Даже когда приехали расследователи во главе с Шуйским, тайна была сохранена. Ведь те не желали докопаться до истины. Они прибыли с готовым ответом на вопрос…

Частенько потом тот, второй мальчик снился Марии Федоровне, и она порадовалась, когда Афанасий сказал, что его удалось спасти после ранения в шею, пристроив к Романовым, а потом определив в Чудов монастырь. Иногда, уже живя в Вознесенском монастыре, она видела из-за ограды купола Чудова монастыря и размышляла, где сейчас тот ребенок, уже ставший взрослым мужчиной, что делает. Быть может, молится, поминая в своих молитвах женщину, которую недолго называл матерью?..

Сердце как бы раздвоилось между этими двумя Димитриями, и, когда на площади Марфа увидела страшное, нагое, неузнаваемое тело какого-то мужчины, она на миг растерялась.

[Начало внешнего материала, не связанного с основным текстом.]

theorem Env.nextGap_cons {e : Env} {x : List AgentStep} {xs : List (List AgentStep)} (h : e.gaps = x :: xs) :
    e.nextGap = (x, { e with gaps := xs }) := by simp [Env.nextGap, draw, h]

theorem Env.nextArm_cons {e : Env} {x : Bool} {xs : List Bool} (h : e.arms = x :: xs) :
    e.nextArm = (x, { e with arms := xs }) := by simp [Env.nextArm, draw, h]

theorem Env.nextOsRead_cons {e : Env} {x : Bool} {xs : List Bool} (h : e.osReads = x :: xs) :
    e.nextOsRead = (x, { e with osReads := xs }) := by simp [Env.nextOsRead, draw, h]

/-- The draws of a frame that reads no free OS bit. -/
theorem Env.frameDraws_cons {e : Env} {ds : Devices} {f : Frame} {x : BusAnswer} {xs : List BusAnswer}
    (h : e.frames = x :: xs) (hf : x = .ack → readsFreeOs ds f = false) :
    e.frameDraws ds f = ({ bus := x, os := false, arms := false }, { e with frames := xs }) := by
  simp only [Env.frameDraws, Env.nextFrame_cons h]
  split
  · rename_i hc
    simp at hc
    simp [hf hc.1] at hc
  · rfl

/-! ### One frame -/

/-- An acknowledged frame to a populated position. -/
theorem busTx_ack {ds : Devices} {f : Frame} {w : Draws} {a : Strap} {d : Device} (hf : f.addr = a.addr)
    (hd : ds.get a = some d) (hw : w.bus = .ack) : busTx ds f w = (.ok (d.reply w.os f), ds.set a (some (d.deliver f))) := by
  simp [busTx, hf, hd, hw, Devices.deliver_of_get hf hd]

/-- Every frame ends in one of two ways: acknowledged, its full effect taken, or failed, with no effect or the full
effect (R73, log entry 4). -/
theorem busTx_cases (ds : Devices) (f : Frame) (w : Draws) :
    (∃ d, ds.at f.addr = some d ∧ busTx ds f w = (.ok (d.reply w.os f), ds.deliver f)) ∨
    (∃ how took, busTx ds f w = (.error how, if took = true then ds.deliver f else ds)) := by
  unfold busTx
  split
  · exact .inr ⟨_, false, rfl⟩
  · rename_i d hd
    split
    · exact .inl ⟨d, hd, rfl⟩
    · exact .inr ⟨_, _, rfl⟩
    · exact .inr ⟨_, _, rfl⟩

/-- A frame to a populated position that fails. -/
theorem busTx_fail {ds : Devices} {f : Frame} {w : Draws} {a : Strap} {d : Device} {how : BusFailure} {took : Bool}
    (hf : f.addr = a.addr) (hd : ds.get a = some d) (h : FailsAs w.bus how took) :
    busTx ds f w = (.error how, if took = true then ds.set a (some (d.deliver f)) else ds) := by
  obtain ⟨hb, rfl⟩ | ⟨hb, rfl⟩ := h <;> simp [busTx, hf, hd, hb, Devices.deliver_of_get hf hd]

/-- A write or pointer frame brings no data back. -/
theorem Device.reply_of_ne_rd {d : Device} {os : Bool} {f : Frame} (h : ∀ x, f ≠ .rd x) : d.reply os f = [] := by
  cases f with
  | ptr => rfl
  | wr => rfl
  | rd x => exact absurd rfl (h x)

/-- What a read takes where the OS bit is not a draw or not read. -/
theorem Device.readValue_fixed {d : Device} (os : Bool) (h : d.ptr = .config → d.mode ≠ .continuous) :
    d.readValue os = d.value (decide (d.mode = .powerDown)) d.ptr := by
  cases hm : d.mode <;> simp [Device.readValue, osRead, hm]
  cases hp : d.ptr <;> simp [Device.value]
  exact absurd hm (h hp)

/-! ### The other agents -/

/-- One controller step takes at most one frame's effect on the devices (R46). -/
theorem perform_devices (who : Sender) (w : Draws) (h : Handle) (l : Line) (ds : Devices) (a : Action) :
    (perform who w h l ds a).devices = ds ∨ ∃ f, (perform who w h l ds a).devices = ds.deliver f := by
  have t : ∀ f, (busTx ds f w).2 = ds ∨ ∃ g, (busTx ds f w).2 = ds.deliver g := by
    intro f
    obtain ⟨d, -, h⟩ | ⟨how, took, h⟩ := busTx_cases ds f w <;> rw [h]
    · exact .inr ⟨f, rfl⟩
    · cases took
      · exact .inl rfl
      · exact .inr ⟨f, rfl⟩
  cases a with
  | tx f => exact t f
  | config v after => exact t _
  | arm | look | clearFlag | waits => exact .inl rfl

/-- A conversion changes at most the device it names and the edge bits of lines: everything else stays. -/
theorem State.convert_keeps (s : State) (a : Strap) (x : Word) (al : Bool) (c : Nat) :
    (s.convert a x al c).handle = s.handle ∧ (s.convert a x al c).host = s.host ∧
    (s.convert a x al c).env = s.env ∧ (s.convert a x al c).wire = s.wire ∧
    (s.convert a x al c).others.length = s.others.length := by
  unfold State.convert
  split
  · simp
  · dsimp only
    split <;> [skip; simp]
    split <;> simp

/-- One controller step puts at most one frame on the bus, under its sender's name (R46). -/
theorem perform_sent (who : Sender) (w : Draws) (h : Handle) (l : Line) (ds : Devices) (a : Action) :
    (perform who w h l ds a).sent.length ≤ 1 ∧ ∀ y ∈ (perform who w h l ds a).sent, y.sender = who := by
  have t : ∀ f r, (transferOf who f r).sender = who := by intro f r; cases r <;> rfl
  cases a <;> simp [perform, t]

/-- So does the controller step of another session. -/
theorem Session.turn_sent (p : Session) (w : Draws) (ds : Devices) :
    (p.turn w ds).2.2.length ≤ 1 ∧ ∀ y ∈ (p.turn w ds).2.2, y.sender = .other := by
  have key : ∀ (m : Routine) (reached : Progress) (p : Session),
      (m.turn w ds reached p).2.2.length ≤ 1 ∧ ∀ y ∈ (m.turn w ds reached p).2.2, y.sender = .other := by
    intro m reached
    induction m with
    | done | hold | refuse => intro p; simp [Routine.turn]
    | set u rest ih => intro p; exact ih _
    | ask a next _ => intro p; exact perform_sent ..
  unfold Session.turn
  split <;> try simp
  split
  · simp
  · exact key ..

/-- What a step of any other agent leaves alone: the running handle and host, the environment's queues, and how many
other sessions there are; and the frames it puts on the wire, at most one, are not the running session's. -/
theorem State.agentStep_keeps (s : State) (x : AgentStep) :
    (s.agentStep x).handle = s.handle ∧ (s.agentStep x).host = s.host ∧ (s.agentStep x).env = s.env ∧
    (s.agentStep x).others.length = s.others.length ∧
    ∃ sent, (s.agentStep x).wire = sent ++ s.wire ∧ sent.length ≤ 1 ∧ ∀ y ∈ sent, y.sender = .other := by
  cases x with
  | convert a v al c =>
    obtain ⟨h1, h2, h3, h4, h5⟩ := s.convert_keeps a v al c
    exact ⟨h1, h2, h3, h5, [], by simp [State.agentStep, h4], by simp, by simp⟩
  | deliver => exact ⟨rfl, rfl, rfl, rfl, [], rfl, by simp, by simp⟩
  | deliverOther k => exact ⟨rfl, rfl, rfl, by simp [State.agentStep], [], rfl, by simp, by simp⟩
  | controller k w =>
    unfold State.agentStep
    dsimp only
    split
    · exact ⟨rfl, rfl, rfl, rfl, [], rfl, by simp, by simp⟩
    · rename_i p _
      exact ⟨rfl, rfl, rfl, by simp, _, rfl, p.turn_sent w s.devices⟩
  | foreign f => exact ⟨rfl, rfl, rfl, rfl, [_], rfl, by simp, by simp⟩

/-- The same of a sequence of their steps. -/
theorem State.agentSteps_keeps (s : State) (xs : List AgentStep) :
    (s.agentSteps xs).handle = s.handle ∧ (s.agentSteps xs).host = s.host ∧ (s.agentSteps xs).env = s.env ∧
    (s.agentSteps xs).others.length = s.others.length ∧
    ∃ sent, (s.agentSteps xs).wire = sent ++ s.wire ∧ ∀ y ∈ sent, y.sender = .other := by
  induction xs generalizing s with
  | nil => exact ⟨rfl, rfl, rfl, rfl, [], rfl, by simp⟩
  | cons x xs ih =>
    obtain ⟨h1, h2, h3, h4, sent, hw, ho⟩ := ih (s.agentStep x)
    obtain ⟨k1, k2, k3, k4, sent', kw, -, ko⟩ := s.agentStep_keeps x
    refine ⟨h1.trans k1, h2.trans k2, h3.trans k3, h4.trans k4, sent ++ sent', hw.trans (by simp [kw]), ?_⟩
    intro y hy
    rcases List.mem_append.mp hy with hy | hy
    · exact ho y hy
    · exact ko y hy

Кто он? Истинный ли Митенька? Не может, не может она признать ни любимого ребенка, ни ласкового сына-царя в этом окровавленном трупе. Вдруг он снова спасся, как тогда, в детстве, вдруг спрятался, затаился? Скажет Марфа: «Он – царь!» – и толпа запомнит это, а потом, когда он воскреснет, как воскрес уже однажды, это признание матери закроет ему путь к трону.

Она не знала, что делать, не знала! С трудом держалась на ногах, почти теряла сознание от страха.

Шуйский маячил кругами на своем покрытом пеною коне; борода князя была измарана кровью, словно он недавно ел человечину.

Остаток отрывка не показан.